On one hand, having multiple authentication tools (e.g., ID card) at once is a backup option in case there is a problem with one of them or in case a security risk has been discovered. On the other hand, IT systems utilising multiple authentication tools and services at once would have to bear multiple expenses since all of them have different API-s.

Thus, the goal of the SPOF2.1 project was to study the authentication tools and services used in Estonia to find out whether it would be possible to harmonise their API and how to avoid man-in-the-middle attacks.

During the project, the authentication protocols in use were studied and a draft of a unified authentication protocol was developed. The protocol is suitable for both authentication services and tools.

In addition to the implementation of additional standards, a unique, Estonian-specific extension was created for the authentication protocol suite.
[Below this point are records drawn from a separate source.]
-- ==== Sys2Proof/Config.lean ====
section
/-! DEFINITION. The names of the memory-mapped registers (20_memory.md rule R85), the launch parameters of the machine
(00_scope.md rule R6) and the free values the spec leaves open. Parameters are plain data and stand in `State.cfg`, so that a
statement about every state holds for every value of an OPEN parameter. Free values are opaque constants: nothing can be
proved of their values. -/

namespace Sys2Proof

/-! ## The register block -/

/-- The memory-mapped registers R85 lists; `wave i` is byte `i` of wave RAM. -/
inductive IoReg where
  | p1 | sb | sc | div | tima | tma | tac | intf
  | nr10 | nr11 | nr12 | nr13 | nr14
  | nr21 | nr22 | nr23 | nr24
  | nr30 | nr31 | nr32 | nr33 | nr34
  | nr41 | nr42 | nr43 | nr44
  | nr50 | nr51 | nr52
  | wave (i : BitVec 4)
  | lcdc | stat | scy | scx | ly | lyc | dma | bgp | obp0 | obp1 | wy | wx
  | vbk | bank | hdma1 | hdma2 | hdma3 | hdma4 | hdma5
  | bcps | bcpd | ocps | ocpd | svbk
  deriving DecidableEq, Repr

/-- The offset of a register in the block that begins at 0xFF00 (R85). -/
def IoReg.offset : IoReg → Nat
  | .p1 => 0x00
  | .sb => 0x01
  | .sc => 0x02
  | .div => 0x04
  | .tima => 0x05
  | .tma => 0x06
  | .tac => 0x07
  | .intf => 0x0F
  | .nr10 => 0x10
  | .nr11 => 0x11
  | .nr12 => 0x12
  | .nr13 => 0x13
  | .nr14 => 0x14
  | .nr21 => 0x16
  | .nr22 => 0x17
  | .nr23 => 0x18
  | .nr24 => 0x19
  | .nr30 => 0x1A
  | .nr31 => 0x1B
  | .nr32 => 0x1C
  | .nr33 => 0x1D
  | .nr34 => 0x1E
  | .nr41 => 0x20
  | .nr42 => 0x21
  | .nr43 => 0x22
  | .nr44 => 0x23
  | .nr50 => 0x24
  | .nr51 => 0x25
  | .nr52 => 0x26
  | .wave i => 0x30 + i.toNat
  | .lcdc => 0x40
  | .stat => 0x41
  | .scy => 0x42
  | .scx => 0x43
  | .ly => 0x44
  | .lyc => 0x45
  | .dma => 0x46
  | .bgp => 0x47
  | .obp0 => 0x48
  | .obp1 => 0x49
  | .wy => 0x4A
  | .wx => 0x4B
  | .vbk => 0x4F
  | .bank => 0x50
  | .hdma1 => 0x51
  | .hdma2 => 0x52
  | .hdma3 => 0x53
  | .hdma4 => 0x54
  | .hdma5 => 0x55
  | .bcps => 0x68
  | .bcpd => 0x69
  | .ocps => 0x6A
  | .ocpd => 0x6B
  | .svbk => 0x70

/-- The registers marked "C" in R85, which exist in colour mode only (R80). -/
def IoReg.colourOnly : IoReg → Bool
  | .vbk | .hdma1 | .hdma2 | .hdma3 | .hdma4 | .hdma5 | .bcps | .bcpd | .ocps | .ocpd | .svbk => true
  | _ => false

/-- All registers but wave RAM: the engine's, the bus's and channel 1's to 3's. -/
def IoReg.namedLow : List IoReg :=
  [.p1, .sb, .sc, .div, .tima, .tma, .tac, .intf, .nr10, .nr11, .nr12, .nr13, .nr14, .nr21, .nr22, .nr23, .nr24, .nr30,
   .nr31, .nr32, .nr33, .nr34]

/-- The rest: channel 4's, the mixer's, the video unit's and the colour-only ones. -/
def IoReg.namedHigh : List IoReg :=
  [.nr41, .nr42, .nr43, .nr44, .nr50, .nr51, .nr52, .lcdc, .stat, .scy, .scx, .ly, .lyc, .dma, .bgp, .obp0, .obp1, .wy,
   .wx, .vbk, .bank, .hdma1, .hdma2, .hdma3, .hdma4, .hdma5, .bcps, .bcpd, .ocps, .ocpd, .svbk]

/-! ## Launch parameters -/

/-- `MBC_KIND`: the four bank-controller variants (20_memory.md rule R95); `mbc3` says whether it has a real-time clock. -/
inductive MbcKind where
  | noBanking
  | mbc1
  | mbc3 (rtc : Bool)
  | mbc5
  deriving DecidableEq, Repr

/-- `BOOT_ROM`: no image, or one of the two fixed sizes (R6: 256 and 2304 bytes). -/
inductive BootRom where
  | absent
  | bytes256
  | bytes2304
  deriving DecidableEq, Repr

/-- The parameters of R6 whose value a launch chooses. A step never changes one. -/
structure Params where
  /-- `CGB_MODE`. -/
  cgb : Bool
  /-- `MBC_KIND`. -/
  mbc : MbcKind
  /-- `BOOT_ROM`. -/
  boot : BootRom
  /-- `NB`, the number of 16 KiB ROM banks in the image (R95). -/
  romBanks : Nat
  /-- The length of the image in bytes; a read beyond it gives `OPEN_BUS` (R66). -/
  romSize : Nat
  /-- `NR`, the number of 8 KiB RAM banks the header declares (R95). -/
  ramBanks : Nat
  /-- Whether the cartridge declares battery backing (R107). -/
  battery : Bool
  /-- `WRAM_BANKS`. -/
  wramBanks : Nat
  /-- `IO_READ_OR`, one entry a register that has bits which read 1; others read as stored (R86). -/
  ioReadOr : List (IoReg × Byte)
  /-- `IO_WRITE_MASK`, one entry a register that has bits which ignore writes; others take all eight (R86). -/
  ioWriteMask : List (IoReg × Byte)
  /-- `OAM_DMA_STALLS_CPU` (60_exceptions.md rule R317). -/
  oamDmaStallsCpu : Bool
  /-- `PIXEL_START_DOT` (R336). -/
  pixelStartDot : Nat
  /-- `HBLANK_DOT` (R336). -/
  hblankDot : Nat
  /-- `GRAY[0]` to `GRAY[3]` (R343). -/
  gray0 : Rgba
  gray1 : Rgba
  gray2 : Rgba
  gray3 : Rgba
  /-- `BLANK_RGBA` (R346). -/
  blankRgba : Rgba
  /-- `LEN_DIV` (R351). -/
  lenDiv : Nat
  /-- `SWEEP_DIV` (R351). -/
  sweepDiv : Nat
  /-- `GDMA_TICKS_PER_BYTE` (R83). -/
  gdmaTicksPerByte : Nat
  /-- `SAMPLES_PER_FRAME` (R356). -/
  samplesPerFrame : Nat
  deriving DecidableEq, Repr

namespace Config

/-! ### Parameters the spec fixes (R6) -/

/-- `UNMAPPED` (decision D18). -/
def unmapped : Byte := 0xFF
/-- `OPEN_BUS` (R66). -/
def openBus : Byte := 0xFF
/-- `OAM_DMA_TICKS`. -/
def oamDmaTicks : Nat := 160
/-- `DOTS_PER_LINE`. -/
def dotsPerLine : Nat := 456
/-- `LINES_PER_FRAME`. -/
def linesPerFrame : Nat := 154
/-- `TICKS_PER_FRAME` = 456 x 154. -/
def ticksPerFrame : Nat := 70224
/-- `FRAME_SEQ_PERIOD`, and with it `ENV_DIV` (R351). -/
def frameSeqPeriod : Nat := 16384

/-- The default of `WRAM_BANKS` (R6, conflict C3, decision D25): 2 in monochrome mode, 8 in colour mode. -/
def defaultWramBanks (cgb : Bool) : Nat := if cgb then 8 else 2

/-! ### Defaults of the masks (R86) -/

/-- The read OR-masks of R86; every other listed register has 0x00. -/
def defaultReadOr (cgb : Bool) : List (IoReg × Byte) :=
  [(.p1, 0xC0), (.sc, if cgb then 0x7C else 0x7E), (.tac, 0xF8), (.intf, 0xE0), (.nr10, 0x80), (.nr11, 0x3F),
   (.nr13, 0xFF), (.nr14, 0xBF), (.nr21, 0x3F), (.nr23, 0xFF), (.nr24, 0xBF), (.nr30, 0x7F), (.nr31, 0xFF),
   (.nr32, 0x9F), (.nr33, 0xFF), (.nr34, 0xBF), (.nr41, 0xFF), (.nr44, 0xBF), (.nr52, 0x70), (.stat, 0x80),
   (.vbk, 0xFE), (.bcps, 0x40), (.ocps, 0x40), (.svbk, 0xF8)]

/-- The write masks of R86; every other listed register has 0xFF. -/
def defaultWriteMask : List (IoReg × Byte) :=
  [(.p1, 0x30), (.tac, 0x07), (.intf, 0x1F), (.stat, 0xFC), (.ly, 0x00), (.nr52, 0x80), (.vbk, 0x01), (.svbk, 0x07)]

/-! ### Free values -/

/-- The host's controller bitmask for frame `n` (60_exceptions.md rules R332, R359; U18: any value per frame). Log 10. -/
opaque controllerMask : Nat → BitVec 8

/-- `JOYPAD_LAYOUT`: the mask bit of button `i`, the buttons numbered right, left, up, down, A, B, select, start (R332; OPEN).
Log 10. -/
opaque joypadLayout : Fin 8 → Fin 8

/-- `WALL_CLOCK`: the host's time in seconds at draw `n` (20_memory.md rule R103; U17: any value per access). Log 11. -/
opaque wallClock : Nat → Nat

/-- The time the clock shows after a write of a value outside the field's range, which R103 cannot reconstruct: a free value
for each draw. Log 12. -/
opaque rtcOutOfRange : Nat → Int

/-- Bits [6:1] of the day-high register as read at draw `n`, of which R103 says nothing. Log 12. -/
opaque rtcDayHighRest : Nat → BitVec 6

/-- `SAMPLE_FORMAT`: how a side's value 0..60 is encoded in a buffer sample (R355; OPEN). Log 19. -/
opaque sampleFormat : Nat → Int

end Config

/-- Every OPEN parameter at the default R6 names for a mode, with a 256-byte boot ROM, no bank controller, 32 KiB of cartridge
ROM and no cartridge RAM (DESIGN CHOICE, log 5). -/
def Params.defaultFor (cgb : Bool) : Params where
  cgb := cgb
  mbc := .noBanking
  boot := .bytes256
  romBanks := 2
  romSize := 0x8000
  ramBanks := 0
  battery := false
  wramBanks := Config.defaultWramBanks cgb
  ioReadOr := Config.defaultReadOr cgb
  ioWriteMask := Config.defaultWriteMask
  oamDmaStallsCpu := false
  pixelStartDot := 91
  hblankDot := 252
  gray0 := 0xFFFFFFFF
  gray1 := 0xAAAAAAFF
  gray2 := 0x555555FF
  gray3 := 0x000000FF
  blankRgba := 0xFFFFFFFF
  lenDiv := 4096
  sweepDiv := 8192
  gdmaTicksPerByte := 2
  samplesPerFrame := 735

/-- The parameters of `State.reset`: monochrome (DESIGN CHOICE, log 1). -/
def Params.default : Params := Params.defaultFor false

/-- The constraints R6, R336 and R351 put on the OPEN parameters: `80 < PIXEL_START_DOT`,
`PIXEL_START_DOT + 159 < HBLANK_DOT < 456`, and `LEN_DIV < SWEEP_DIV < ENV_DIV` powers of two. -/
def Params.Ok (p : Params) : Prop :=
  80 < p.pixelStartDot ∧ p.pixelStartDot + 159 < p.hblankDot ∧ p.hblankDot < 456 ∧
  (∃ j k : Nat, j < k ∧ k < 14 ∧ p.lenDiv = 2 ^ j ∧ p.sweepDiv = 2 ^ k)

end Sys2Proof
end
It enables the signature created by the authentication tool to be transmitted in the authentication confirmation, which is mediated by the authentication service provider. Introducing such an extension would reduce the risk of the authentication service provider being taken over by an attacker and the attacker falsifying authentication confirmations.
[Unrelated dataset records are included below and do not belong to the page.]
-- ==== Sys2Proof/Machine/Operands.lean ====
section
/-! DEFINITION. Every operand form (00_scope.md rules R8, R11; 10_state.md rules R20, R21, R28): general registers, pairs, the
stack group, conditions and the high page. All register reads and writes of the meanings go through these. -/

namespace Sys2Proof.Machine

/-- Replaces the engine's part of the state. -/
def State.setCpu (s : State) (c : Cpu) : State := { s with cpu := c }

/-- `x[i]` (R8). -/
def State.reg (s : State) : Reg8 → Byte
  | .b => s.cpu.b
  | .c => s.cpu.c
  | .d => s.cpu.d
  | .e => s.cpu.e
  | .h => s.cpu.h
  | .l => s.cpu.l
  | .a => s.cpu.a

/-- `x[i] <- v` (R8). -/
def State.setReg (s : State) (r : Reg8) (v : Byte) : State :=
  match r with
  | .b => s.setCpu { s.cpu with b := v }
  | .c => s.setCpu { s.cpu with c := v }
  | .d => s.setCpu { s.cpu with d := v }
  | .e => s.setCpu { s.cpu with e := v }
  | .h => s.setCpu { s.cpu with h := v }
  | .l => s.setCpu { s.cpu with l := v }
  | .a => s.setCpu { s.cpu with a := v }

/-- The accumulator and the flags are written together by the arithmetic group. -/
def State.setF (s : State) (f : Flags) : State := s.setCpu { s.cpu with f := f }

/-- `sp <- v`. -/
def State.setSp (s : State) (v : Word) : State := s.setCpu { s.cpu with sp := v }

/-- `pc <- v`. -/
def State.setPc (s : State) (v : Word) : State := s.setCpu { s.cpu with pc := v }

/-- `BC`, `DE`, `HL` (R21: the first letter is the high byte). -/
def State.bc (s : State) : Word := join16 s.cpu.b s.cpu.c
def State.de (s : State) : Word := join16 s.cpu.d s.cpu.e
def State.hl (s : State) : Word := join16 s.cpu.h s.cpu.l

/-- A write of `HL` is a write of its two halves (R21). -/
def State.setHl (s : State) (v : Word) : State := s.setCpu { s.cpu with h := hiByte v, l := loByte v }

/-- `xx[p]` (R8). -/
def State.pair (s : State) : Pair → Word
  | .bc => s.bc
  | .de => s.de
  | .hl => s.hl
  | .sp => s.cpu.sp

/-- `xx[p] <- v` (R8, R21). -/
def State.setPair (s : State) (p : Pair) (v : Word) : State :=
  match p with
  | .bc => s.setCpu { s.cpu with b := hiByte v, c := loByte v }
  | .de => s.setCpu { s.cpu with d := hiByte v, e := loByte v }
  | .hl => s.setHl v
  | .sp => s.setSp v

/-- `xs[p]` (R8); `AF` = `A ++ F`. -/
def State.stackPair (s : State) : StackPair → Word
  | .bc => s.bc
  | .de => s.de
  | .hl => s.hl
  | .af => join16 s.cpu.a s.cpu.f.toByte

/-- `xs[p] <- v` (R8); a write of `AF` forces `F[3:0]` to zero (R24). -/
def State.setStackPair (s : State) (q : StackPair) (v : Word) : State :=
  match q with
  | .bc => s.setCpu { s.cpu with b := hiByte v, c := loByte v }
  | .de => s.setCpu { s.cpu with d := hiByte v, e := loByte v }
  | .hl => s.setHl v
  | .af => s.setCpu { s.cpu with a := hiByte v, f := Flags.ofByte (loByte v) }

/-- `cond(cc)` (R11). -/
def condHolds (cc : Cond) (f : Flags) : Bool :=
  match cc with
  | .nz => !f.z
  | .z => f.z
  | .nc => !f.c
  | .c => f.c

/-- `0xFF00 + n`, `n` zero-extended (R161, R163). -/
def highPage (n : Byte) : Word := join16 0xFF n

end Sys2Proof.Machine
end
In conclusion, continuing with the steps outlined in the draft of the authentication protocol suite, Estonia can successfully continue developing the secure eID ecosystem.

Validation Proxy Service (SPoF2.2)

Each time one uses an authentication tool for digital signature or authentication, a CA (Certificate Authority) issues a certificate so the service provider can be sure of the validity of the authentication/signing certificate. To check the validity, the CA offers a corresponding service – the validity confirmation service. A problem arises if this process becomes interrupted – in that case all e-services, and their users, in Estonia are generally disrupted, as logging into an e-service or signing digitally becomes impossible.
Hence, the primary focus of the risk analysis SPOF2.2 was to examine how to reduce the dependence on the validity confirmation service and to ensure the functionality in a situation where the validity confirmation service does not work.

As a possible mitigation idea stemming from an earlier study, it was argued whether it might not be reasonable for the state to create a special proxy service that would provide validity confirmation data in a situation where the primary CA is not working.

This idea was discussed in depth and four solutions were analysed. At present, there is clearly no single best solution to reduce all risks. In fact, in some cases, the risk level even increased. Thus, it is difficult to recommend one specific solution. The most probable option might be to look at each e-service separately. Then it would be up to the service provider to conduct its own risk analysis to then consider the reliability and usability of the authentication result.

Analysis of the Possibility to Use ID1 Card’s NFC Interface for Authentication and Electronic Signing

NFC (Near-Field Communication) is a technology used daily for paying with a smartwatch or a smartphone, validating one’s public transportation card, etc. NFC is also used as a standardised technology requirement for passports enabling people to travel to countries all over the world.

Since November 2018, Estonia started issuing ID cards equipped with a contactless interface. This created a new opportunity for performing authentication and electronic signing without the card holder having to insert the card into a smartcard reader. However, this function is currently not in use, due to uncertainties about its legal and security issues.

The aim of the project was to study the potential usage of the Estonian ID card via NFC for authentication and electronic signing. For this, Cybernetica identified and mapped the risks, made the evaluation, and proposed risk mitigation tools as a list of requirements to ensure a secure deployment and usage of ID cards via NFC. From the legal stand point, we concluded that as long as the generated digital signature qualifies with a number of eIDAS articles, the NFC option is good to go.

In conclusion, using the Estonian ID-card over NFC interface is safe and there are no significant risks for the confidentiality of the user’s private keys and knowledge-based factors (PINs).